* [Supplied material]
========================================

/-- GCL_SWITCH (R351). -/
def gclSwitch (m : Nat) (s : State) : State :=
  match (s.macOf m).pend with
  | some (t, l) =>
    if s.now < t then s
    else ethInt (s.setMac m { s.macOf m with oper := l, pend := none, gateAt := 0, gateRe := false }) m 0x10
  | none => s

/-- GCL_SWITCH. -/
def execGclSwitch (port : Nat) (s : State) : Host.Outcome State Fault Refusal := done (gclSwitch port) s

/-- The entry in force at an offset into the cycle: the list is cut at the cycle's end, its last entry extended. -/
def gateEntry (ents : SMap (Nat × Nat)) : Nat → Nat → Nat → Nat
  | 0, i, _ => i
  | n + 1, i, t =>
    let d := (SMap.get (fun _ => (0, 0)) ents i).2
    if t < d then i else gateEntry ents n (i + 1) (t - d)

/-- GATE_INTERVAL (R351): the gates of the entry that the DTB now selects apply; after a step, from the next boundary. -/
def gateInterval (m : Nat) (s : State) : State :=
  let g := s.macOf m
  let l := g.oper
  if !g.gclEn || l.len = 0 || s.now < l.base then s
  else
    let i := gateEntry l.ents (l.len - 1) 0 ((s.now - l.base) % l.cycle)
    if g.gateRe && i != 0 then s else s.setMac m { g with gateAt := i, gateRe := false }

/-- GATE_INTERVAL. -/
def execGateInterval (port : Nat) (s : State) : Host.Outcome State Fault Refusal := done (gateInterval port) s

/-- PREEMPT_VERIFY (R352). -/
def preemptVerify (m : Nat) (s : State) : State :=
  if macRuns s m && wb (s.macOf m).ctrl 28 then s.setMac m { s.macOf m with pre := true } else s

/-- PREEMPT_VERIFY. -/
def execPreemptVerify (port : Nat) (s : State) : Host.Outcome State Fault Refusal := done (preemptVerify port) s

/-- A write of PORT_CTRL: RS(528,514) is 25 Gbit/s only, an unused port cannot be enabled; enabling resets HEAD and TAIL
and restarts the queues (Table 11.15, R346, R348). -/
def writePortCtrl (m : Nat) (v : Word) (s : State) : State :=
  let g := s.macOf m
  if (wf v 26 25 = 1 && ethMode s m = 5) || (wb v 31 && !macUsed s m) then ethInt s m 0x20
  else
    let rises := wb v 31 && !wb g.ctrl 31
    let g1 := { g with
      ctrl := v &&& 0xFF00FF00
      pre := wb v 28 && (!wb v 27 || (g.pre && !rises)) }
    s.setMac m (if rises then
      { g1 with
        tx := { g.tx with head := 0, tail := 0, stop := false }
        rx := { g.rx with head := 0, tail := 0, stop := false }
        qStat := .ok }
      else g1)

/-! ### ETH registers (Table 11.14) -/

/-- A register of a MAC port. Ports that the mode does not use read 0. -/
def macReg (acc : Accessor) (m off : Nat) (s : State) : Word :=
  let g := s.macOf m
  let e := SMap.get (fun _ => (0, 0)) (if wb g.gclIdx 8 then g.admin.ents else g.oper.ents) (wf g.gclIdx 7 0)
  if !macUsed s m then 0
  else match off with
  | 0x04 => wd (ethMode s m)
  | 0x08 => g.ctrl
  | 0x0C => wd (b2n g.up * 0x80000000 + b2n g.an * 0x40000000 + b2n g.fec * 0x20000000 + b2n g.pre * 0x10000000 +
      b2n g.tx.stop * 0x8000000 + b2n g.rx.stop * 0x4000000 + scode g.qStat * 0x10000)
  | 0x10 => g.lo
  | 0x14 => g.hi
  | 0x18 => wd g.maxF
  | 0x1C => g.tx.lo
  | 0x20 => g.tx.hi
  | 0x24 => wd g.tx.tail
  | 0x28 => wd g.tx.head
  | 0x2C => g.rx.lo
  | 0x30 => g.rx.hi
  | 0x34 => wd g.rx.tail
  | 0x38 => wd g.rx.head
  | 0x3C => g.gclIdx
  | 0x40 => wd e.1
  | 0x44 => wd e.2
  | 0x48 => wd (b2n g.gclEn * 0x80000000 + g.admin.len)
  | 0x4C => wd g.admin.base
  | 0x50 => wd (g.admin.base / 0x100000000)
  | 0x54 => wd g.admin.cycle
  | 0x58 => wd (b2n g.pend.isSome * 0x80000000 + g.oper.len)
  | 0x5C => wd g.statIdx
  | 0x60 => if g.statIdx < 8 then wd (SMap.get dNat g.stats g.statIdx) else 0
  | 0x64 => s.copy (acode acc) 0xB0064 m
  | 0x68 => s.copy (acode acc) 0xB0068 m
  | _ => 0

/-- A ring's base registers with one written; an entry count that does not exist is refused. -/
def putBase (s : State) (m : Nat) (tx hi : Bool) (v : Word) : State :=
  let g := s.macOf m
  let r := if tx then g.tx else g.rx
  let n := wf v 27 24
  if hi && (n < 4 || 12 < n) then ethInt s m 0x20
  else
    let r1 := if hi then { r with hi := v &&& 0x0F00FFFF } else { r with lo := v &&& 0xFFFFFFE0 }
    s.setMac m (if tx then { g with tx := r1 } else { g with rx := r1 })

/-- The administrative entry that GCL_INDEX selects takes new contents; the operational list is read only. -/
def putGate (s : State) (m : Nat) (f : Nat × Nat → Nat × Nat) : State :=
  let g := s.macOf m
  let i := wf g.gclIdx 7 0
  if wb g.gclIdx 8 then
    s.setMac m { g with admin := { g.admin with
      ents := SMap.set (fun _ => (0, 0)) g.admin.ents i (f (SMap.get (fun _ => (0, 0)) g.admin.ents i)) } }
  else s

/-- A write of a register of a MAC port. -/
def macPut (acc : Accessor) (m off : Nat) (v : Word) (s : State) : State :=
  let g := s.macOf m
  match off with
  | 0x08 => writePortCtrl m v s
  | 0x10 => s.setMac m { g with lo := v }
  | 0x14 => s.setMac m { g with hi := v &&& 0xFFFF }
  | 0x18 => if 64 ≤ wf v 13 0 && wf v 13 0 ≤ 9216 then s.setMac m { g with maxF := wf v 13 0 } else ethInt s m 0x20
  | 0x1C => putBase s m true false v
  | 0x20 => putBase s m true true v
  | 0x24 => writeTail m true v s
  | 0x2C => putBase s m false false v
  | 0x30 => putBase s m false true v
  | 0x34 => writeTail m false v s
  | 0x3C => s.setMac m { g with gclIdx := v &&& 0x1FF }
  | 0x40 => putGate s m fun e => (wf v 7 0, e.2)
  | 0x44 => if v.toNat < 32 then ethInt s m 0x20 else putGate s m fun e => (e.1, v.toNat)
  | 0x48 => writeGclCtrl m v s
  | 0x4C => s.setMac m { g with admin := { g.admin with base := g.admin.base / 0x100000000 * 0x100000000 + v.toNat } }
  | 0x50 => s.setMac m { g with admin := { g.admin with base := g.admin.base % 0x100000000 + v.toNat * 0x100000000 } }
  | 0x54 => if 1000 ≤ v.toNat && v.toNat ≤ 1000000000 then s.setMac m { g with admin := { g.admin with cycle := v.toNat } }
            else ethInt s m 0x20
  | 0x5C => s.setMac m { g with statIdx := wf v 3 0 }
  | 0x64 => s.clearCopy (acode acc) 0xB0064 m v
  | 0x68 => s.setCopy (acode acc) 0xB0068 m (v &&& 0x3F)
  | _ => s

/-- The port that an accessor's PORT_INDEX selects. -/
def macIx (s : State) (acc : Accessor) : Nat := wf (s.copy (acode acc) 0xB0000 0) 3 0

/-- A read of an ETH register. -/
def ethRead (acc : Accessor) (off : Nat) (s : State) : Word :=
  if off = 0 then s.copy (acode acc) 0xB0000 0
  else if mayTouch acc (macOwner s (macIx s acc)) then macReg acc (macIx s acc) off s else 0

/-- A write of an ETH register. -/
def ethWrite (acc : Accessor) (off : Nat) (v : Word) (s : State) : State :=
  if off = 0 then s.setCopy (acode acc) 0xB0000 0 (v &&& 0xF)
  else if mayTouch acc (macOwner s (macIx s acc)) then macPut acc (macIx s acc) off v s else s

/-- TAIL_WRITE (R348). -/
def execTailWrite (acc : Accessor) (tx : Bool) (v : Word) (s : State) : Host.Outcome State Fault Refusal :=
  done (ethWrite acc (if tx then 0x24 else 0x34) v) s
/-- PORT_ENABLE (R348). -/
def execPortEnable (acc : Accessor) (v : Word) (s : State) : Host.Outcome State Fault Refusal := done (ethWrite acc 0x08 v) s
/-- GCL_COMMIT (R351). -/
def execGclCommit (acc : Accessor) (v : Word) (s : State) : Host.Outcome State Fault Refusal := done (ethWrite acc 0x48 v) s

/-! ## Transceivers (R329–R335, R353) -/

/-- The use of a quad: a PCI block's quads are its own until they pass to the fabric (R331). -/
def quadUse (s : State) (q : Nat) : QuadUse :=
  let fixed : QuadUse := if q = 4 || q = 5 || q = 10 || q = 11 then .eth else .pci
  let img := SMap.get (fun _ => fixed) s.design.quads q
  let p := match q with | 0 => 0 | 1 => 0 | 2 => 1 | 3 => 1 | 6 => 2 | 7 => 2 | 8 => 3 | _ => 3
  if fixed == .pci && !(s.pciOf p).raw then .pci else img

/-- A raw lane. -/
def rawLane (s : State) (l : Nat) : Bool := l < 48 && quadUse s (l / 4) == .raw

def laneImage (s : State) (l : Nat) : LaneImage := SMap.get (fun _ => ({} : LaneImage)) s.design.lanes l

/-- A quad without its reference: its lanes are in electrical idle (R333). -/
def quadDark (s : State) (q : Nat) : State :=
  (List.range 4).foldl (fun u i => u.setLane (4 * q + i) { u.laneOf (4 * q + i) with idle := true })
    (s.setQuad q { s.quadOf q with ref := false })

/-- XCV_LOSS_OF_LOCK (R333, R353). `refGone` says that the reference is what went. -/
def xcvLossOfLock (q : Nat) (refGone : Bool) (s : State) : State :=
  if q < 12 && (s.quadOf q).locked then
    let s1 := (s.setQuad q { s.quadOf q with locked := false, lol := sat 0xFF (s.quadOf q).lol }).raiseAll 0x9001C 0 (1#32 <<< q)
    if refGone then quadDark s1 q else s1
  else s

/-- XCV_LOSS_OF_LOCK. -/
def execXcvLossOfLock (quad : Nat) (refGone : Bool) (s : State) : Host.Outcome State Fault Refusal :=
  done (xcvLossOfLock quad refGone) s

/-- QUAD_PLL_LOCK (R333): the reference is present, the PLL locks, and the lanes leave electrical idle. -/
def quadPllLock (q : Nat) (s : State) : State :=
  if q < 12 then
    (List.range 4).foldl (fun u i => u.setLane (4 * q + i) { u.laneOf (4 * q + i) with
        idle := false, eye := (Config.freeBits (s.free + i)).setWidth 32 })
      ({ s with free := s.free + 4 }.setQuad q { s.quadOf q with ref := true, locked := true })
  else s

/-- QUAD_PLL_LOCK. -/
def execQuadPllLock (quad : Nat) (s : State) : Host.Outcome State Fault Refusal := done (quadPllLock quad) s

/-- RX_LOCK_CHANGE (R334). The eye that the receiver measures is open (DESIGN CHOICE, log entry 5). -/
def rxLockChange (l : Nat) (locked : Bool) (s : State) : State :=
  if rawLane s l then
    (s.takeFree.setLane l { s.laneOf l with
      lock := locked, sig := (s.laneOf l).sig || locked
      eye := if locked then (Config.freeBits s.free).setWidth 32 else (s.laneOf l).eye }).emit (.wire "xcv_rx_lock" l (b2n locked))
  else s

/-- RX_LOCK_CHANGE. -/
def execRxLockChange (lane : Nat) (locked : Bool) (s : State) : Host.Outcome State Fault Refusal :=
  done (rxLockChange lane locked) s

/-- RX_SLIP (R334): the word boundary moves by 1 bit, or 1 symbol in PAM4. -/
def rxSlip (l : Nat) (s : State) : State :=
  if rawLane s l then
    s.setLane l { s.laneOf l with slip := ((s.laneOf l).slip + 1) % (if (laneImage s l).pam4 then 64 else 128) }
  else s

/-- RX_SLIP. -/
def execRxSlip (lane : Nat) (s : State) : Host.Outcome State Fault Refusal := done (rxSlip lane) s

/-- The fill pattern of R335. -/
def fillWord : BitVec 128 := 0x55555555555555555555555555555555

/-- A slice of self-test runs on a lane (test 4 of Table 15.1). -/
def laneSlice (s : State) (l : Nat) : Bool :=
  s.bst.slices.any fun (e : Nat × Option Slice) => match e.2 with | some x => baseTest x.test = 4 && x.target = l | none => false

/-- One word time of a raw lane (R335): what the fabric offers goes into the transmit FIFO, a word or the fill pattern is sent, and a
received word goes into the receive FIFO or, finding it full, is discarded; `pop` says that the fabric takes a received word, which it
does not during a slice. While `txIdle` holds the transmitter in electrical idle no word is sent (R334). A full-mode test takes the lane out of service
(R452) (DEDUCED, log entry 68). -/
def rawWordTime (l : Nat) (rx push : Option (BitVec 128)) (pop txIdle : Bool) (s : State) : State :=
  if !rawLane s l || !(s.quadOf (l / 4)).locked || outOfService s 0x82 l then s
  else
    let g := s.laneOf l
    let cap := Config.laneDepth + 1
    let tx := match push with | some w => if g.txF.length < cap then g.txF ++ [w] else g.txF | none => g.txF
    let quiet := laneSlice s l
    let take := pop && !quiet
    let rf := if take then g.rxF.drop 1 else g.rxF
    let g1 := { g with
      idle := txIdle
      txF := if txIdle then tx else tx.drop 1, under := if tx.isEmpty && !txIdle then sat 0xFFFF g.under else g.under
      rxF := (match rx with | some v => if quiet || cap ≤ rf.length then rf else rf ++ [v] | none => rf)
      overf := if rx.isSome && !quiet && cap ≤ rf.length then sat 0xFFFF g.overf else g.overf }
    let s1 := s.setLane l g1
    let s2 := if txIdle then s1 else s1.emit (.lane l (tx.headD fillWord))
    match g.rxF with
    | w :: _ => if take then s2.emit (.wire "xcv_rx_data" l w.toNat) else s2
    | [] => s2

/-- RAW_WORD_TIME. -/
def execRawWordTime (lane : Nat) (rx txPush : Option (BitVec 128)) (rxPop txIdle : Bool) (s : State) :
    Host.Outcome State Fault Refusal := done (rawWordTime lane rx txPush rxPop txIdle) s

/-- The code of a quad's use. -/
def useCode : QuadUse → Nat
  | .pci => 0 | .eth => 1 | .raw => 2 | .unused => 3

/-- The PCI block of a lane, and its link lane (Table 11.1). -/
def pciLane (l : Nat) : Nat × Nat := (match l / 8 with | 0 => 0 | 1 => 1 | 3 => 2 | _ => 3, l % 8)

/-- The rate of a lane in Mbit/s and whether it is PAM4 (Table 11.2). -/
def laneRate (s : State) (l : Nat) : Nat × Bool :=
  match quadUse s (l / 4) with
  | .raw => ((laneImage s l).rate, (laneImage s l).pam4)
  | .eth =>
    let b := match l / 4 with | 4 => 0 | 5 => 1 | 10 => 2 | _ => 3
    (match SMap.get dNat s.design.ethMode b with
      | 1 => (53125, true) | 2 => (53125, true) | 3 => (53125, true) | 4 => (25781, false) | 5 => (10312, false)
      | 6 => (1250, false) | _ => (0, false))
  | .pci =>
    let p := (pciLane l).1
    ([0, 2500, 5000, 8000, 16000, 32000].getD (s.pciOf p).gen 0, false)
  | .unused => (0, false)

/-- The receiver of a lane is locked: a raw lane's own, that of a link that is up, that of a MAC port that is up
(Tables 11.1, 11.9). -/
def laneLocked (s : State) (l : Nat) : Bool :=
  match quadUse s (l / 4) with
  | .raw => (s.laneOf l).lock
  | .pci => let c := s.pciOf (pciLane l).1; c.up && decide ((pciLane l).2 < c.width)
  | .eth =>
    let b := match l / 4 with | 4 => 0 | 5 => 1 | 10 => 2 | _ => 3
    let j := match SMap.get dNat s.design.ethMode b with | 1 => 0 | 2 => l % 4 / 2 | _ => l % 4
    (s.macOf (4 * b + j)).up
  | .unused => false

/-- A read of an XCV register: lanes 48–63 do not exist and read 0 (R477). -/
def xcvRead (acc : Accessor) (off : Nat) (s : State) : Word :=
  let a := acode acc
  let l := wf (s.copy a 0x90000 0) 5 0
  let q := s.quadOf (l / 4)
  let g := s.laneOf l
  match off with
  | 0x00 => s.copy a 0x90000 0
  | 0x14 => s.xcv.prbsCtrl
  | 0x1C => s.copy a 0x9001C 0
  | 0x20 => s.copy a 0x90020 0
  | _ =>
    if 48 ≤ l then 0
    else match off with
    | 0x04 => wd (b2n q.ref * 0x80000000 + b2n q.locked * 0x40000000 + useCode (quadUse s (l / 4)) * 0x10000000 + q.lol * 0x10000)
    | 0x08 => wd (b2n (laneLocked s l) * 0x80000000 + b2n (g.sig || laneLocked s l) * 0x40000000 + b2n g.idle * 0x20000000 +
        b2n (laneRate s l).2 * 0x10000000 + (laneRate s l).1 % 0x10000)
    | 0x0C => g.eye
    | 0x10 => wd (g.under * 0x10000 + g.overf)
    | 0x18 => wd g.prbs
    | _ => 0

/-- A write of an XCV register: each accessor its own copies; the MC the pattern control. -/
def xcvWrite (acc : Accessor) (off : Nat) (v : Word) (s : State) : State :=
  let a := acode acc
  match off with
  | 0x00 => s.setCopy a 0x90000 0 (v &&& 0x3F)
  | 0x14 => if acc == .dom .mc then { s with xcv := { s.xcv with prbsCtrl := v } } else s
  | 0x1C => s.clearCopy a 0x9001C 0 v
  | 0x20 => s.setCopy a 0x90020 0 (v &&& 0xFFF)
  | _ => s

========================================

* [Directions] Respond with the exact lines running from the one that contains "0x18 => wd g.prbs" through the last line of the data above, and no other lines.

* [Response to this task]
    | 0x18 => wd g.prbs
    | _ => 0

/-- A write of an XCV register: each accessor its own copies; the MC the pattern control. -/
def xcvWrite (acc : Accessor) (off : Nat) (v : Word) (s : State) : State :=
  let a := acode acc
  match off with
  | 0x00 => s.setCopy a 0x90000 0 (v &&& 0x3F)
  | 0x14 => if acc == .dom .mc then { s with xcv := { s.xcv with prbsCtrl := v } } else s
  | 0x1C => s.clearCopy a 0x9001C 0 v
  | 0x20 => s.setCopy a 0x90020 0 (v &&& 0xFFF)
  | _ => s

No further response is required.